### What is expected
Copy out, from the entries below, each line holding the string "trans".
((
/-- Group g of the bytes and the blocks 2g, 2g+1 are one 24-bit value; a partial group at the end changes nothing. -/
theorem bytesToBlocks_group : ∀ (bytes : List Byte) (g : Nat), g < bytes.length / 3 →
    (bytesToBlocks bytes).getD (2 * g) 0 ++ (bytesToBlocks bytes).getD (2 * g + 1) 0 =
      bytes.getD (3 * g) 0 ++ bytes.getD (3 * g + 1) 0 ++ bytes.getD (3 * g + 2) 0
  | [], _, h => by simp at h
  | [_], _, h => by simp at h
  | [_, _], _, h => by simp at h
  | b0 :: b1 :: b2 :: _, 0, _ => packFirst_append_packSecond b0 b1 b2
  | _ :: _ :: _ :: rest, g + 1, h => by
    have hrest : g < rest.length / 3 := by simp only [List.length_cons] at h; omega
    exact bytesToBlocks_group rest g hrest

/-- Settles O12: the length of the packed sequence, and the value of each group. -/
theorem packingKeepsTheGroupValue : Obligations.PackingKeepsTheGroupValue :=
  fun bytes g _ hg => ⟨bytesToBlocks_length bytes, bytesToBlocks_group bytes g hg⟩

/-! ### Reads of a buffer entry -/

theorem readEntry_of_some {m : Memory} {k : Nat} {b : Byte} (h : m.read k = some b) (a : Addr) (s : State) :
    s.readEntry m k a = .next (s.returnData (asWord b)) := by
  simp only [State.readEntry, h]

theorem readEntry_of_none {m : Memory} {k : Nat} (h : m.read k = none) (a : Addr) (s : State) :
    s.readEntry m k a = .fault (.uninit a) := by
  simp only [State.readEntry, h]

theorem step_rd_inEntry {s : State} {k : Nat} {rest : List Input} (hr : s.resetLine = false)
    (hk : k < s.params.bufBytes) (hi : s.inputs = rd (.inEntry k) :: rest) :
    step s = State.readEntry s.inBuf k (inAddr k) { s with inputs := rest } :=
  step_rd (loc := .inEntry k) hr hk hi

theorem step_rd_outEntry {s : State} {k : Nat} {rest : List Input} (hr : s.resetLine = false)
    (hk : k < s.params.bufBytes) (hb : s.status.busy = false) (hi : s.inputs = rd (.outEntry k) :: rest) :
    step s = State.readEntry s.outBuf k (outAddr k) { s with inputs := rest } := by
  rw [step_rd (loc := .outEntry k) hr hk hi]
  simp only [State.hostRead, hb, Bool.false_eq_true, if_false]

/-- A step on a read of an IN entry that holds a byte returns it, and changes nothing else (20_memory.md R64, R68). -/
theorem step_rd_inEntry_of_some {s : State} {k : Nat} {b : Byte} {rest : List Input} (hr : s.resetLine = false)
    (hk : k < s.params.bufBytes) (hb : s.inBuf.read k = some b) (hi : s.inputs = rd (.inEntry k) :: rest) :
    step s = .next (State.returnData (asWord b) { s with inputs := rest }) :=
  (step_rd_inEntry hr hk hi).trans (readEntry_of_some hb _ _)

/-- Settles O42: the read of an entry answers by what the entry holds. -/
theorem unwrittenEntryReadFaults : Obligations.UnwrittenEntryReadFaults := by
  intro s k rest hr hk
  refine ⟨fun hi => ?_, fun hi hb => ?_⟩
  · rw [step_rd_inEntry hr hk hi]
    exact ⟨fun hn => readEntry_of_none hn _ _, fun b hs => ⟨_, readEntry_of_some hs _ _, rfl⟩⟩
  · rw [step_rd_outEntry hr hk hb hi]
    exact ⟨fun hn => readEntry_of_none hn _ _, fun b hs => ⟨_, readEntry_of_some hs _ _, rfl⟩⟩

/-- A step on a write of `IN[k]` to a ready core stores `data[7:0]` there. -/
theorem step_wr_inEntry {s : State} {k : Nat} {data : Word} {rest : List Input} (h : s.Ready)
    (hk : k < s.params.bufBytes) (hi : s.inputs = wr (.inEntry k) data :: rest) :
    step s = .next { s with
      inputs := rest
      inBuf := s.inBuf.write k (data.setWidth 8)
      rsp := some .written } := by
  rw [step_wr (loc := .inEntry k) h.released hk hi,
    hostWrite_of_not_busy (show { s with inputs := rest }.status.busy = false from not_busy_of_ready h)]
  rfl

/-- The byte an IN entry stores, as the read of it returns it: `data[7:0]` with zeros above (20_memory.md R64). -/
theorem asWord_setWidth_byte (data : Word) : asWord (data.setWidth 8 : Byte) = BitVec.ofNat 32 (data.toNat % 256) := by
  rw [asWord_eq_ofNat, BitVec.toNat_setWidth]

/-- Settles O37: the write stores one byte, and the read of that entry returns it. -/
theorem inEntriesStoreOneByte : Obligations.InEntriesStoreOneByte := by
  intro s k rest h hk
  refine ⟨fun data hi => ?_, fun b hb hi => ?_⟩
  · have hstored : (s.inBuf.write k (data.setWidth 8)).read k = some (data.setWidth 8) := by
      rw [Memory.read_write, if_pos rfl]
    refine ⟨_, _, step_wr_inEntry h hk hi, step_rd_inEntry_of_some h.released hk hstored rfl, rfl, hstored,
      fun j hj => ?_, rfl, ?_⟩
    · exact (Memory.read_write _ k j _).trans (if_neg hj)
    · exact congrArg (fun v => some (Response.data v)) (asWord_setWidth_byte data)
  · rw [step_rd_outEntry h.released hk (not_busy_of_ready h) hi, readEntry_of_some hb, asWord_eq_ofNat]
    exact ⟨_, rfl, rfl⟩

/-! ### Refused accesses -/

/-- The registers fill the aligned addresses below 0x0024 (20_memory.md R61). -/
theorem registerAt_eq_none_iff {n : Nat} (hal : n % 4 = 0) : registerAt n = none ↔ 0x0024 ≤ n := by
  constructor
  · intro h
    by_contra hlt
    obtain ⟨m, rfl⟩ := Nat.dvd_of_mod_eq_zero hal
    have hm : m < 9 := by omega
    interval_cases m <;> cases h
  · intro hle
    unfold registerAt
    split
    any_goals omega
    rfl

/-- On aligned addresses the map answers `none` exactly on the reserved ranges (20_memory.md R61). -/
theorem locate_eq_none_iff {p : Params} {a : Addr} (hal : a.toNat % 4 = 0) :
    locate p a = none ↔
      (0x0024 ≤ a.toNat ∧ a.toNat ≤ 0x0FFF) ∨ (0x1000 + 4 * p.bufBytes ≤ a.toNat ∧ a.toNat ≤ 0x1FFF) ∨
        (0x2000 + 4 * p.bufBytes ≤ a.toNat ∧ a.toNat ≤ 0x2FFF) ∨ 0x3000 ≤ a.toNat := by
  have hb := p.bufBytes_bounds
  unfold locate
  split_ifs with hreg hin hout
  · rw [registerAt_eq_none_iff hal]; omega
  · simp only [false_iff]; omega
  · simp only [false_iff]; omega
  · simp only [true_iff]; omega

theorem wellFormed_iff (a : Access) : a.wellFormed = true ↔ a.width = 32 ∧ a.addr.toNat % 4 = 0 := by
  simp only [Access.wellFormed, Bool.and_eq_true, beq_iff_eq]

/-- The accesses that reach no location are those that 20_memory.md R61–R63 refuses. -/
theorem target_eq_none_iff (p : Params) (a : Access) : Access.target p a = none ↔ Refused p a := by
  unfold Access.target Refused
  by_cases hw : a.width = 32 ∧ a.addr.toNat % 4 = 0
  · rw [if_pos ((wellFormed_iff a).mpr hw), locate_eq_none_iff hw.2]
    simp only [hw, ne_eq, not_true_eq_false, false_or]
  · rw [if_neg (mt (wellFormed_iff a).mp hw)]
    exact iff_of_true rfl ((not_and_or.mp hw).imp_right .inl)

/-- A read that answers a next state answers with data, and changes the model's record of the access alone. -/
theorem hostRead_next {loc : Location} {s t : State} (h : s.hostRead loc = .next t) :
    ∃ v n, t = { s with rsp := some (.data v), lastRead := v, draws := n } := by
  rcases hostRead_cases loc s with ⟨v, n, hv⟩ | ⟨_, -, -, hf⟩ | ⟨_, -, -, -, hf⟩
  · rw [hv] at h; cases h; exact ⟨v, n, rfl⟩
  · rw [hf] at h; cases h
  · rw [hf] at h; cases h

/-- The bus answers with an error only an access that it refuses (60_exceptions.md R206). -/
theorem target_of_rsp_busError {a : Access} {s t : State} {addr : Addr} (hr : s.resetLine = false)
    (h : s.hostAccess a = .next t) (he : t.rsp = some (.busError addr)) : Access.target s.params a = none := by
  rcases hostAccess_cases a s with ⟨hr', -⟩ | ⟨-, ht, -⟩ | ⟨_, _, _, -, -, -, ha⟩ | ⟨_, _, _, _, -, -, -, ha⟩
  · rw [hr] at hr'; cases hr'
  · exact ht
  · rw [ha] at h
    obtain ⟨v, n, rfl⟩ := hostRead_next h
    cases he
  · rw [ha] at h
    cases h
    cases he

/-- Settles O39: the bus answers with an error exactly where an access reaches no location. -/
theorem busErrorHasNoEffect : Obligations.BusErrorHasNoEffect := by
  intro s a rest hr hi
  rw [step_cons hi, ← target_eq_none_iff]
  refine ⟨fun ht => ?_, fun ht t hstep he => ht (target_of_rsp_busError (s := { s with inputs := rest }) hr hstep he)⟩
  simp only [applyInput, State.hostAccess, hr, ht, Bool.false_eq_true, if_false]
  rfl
))
### Completed exercise
  (step_rd_inEntry hr hk hi).trans (readEntry_of_some hb _ _)
    · exact (Memory.read_write _ k j _).trans (if_neg hj)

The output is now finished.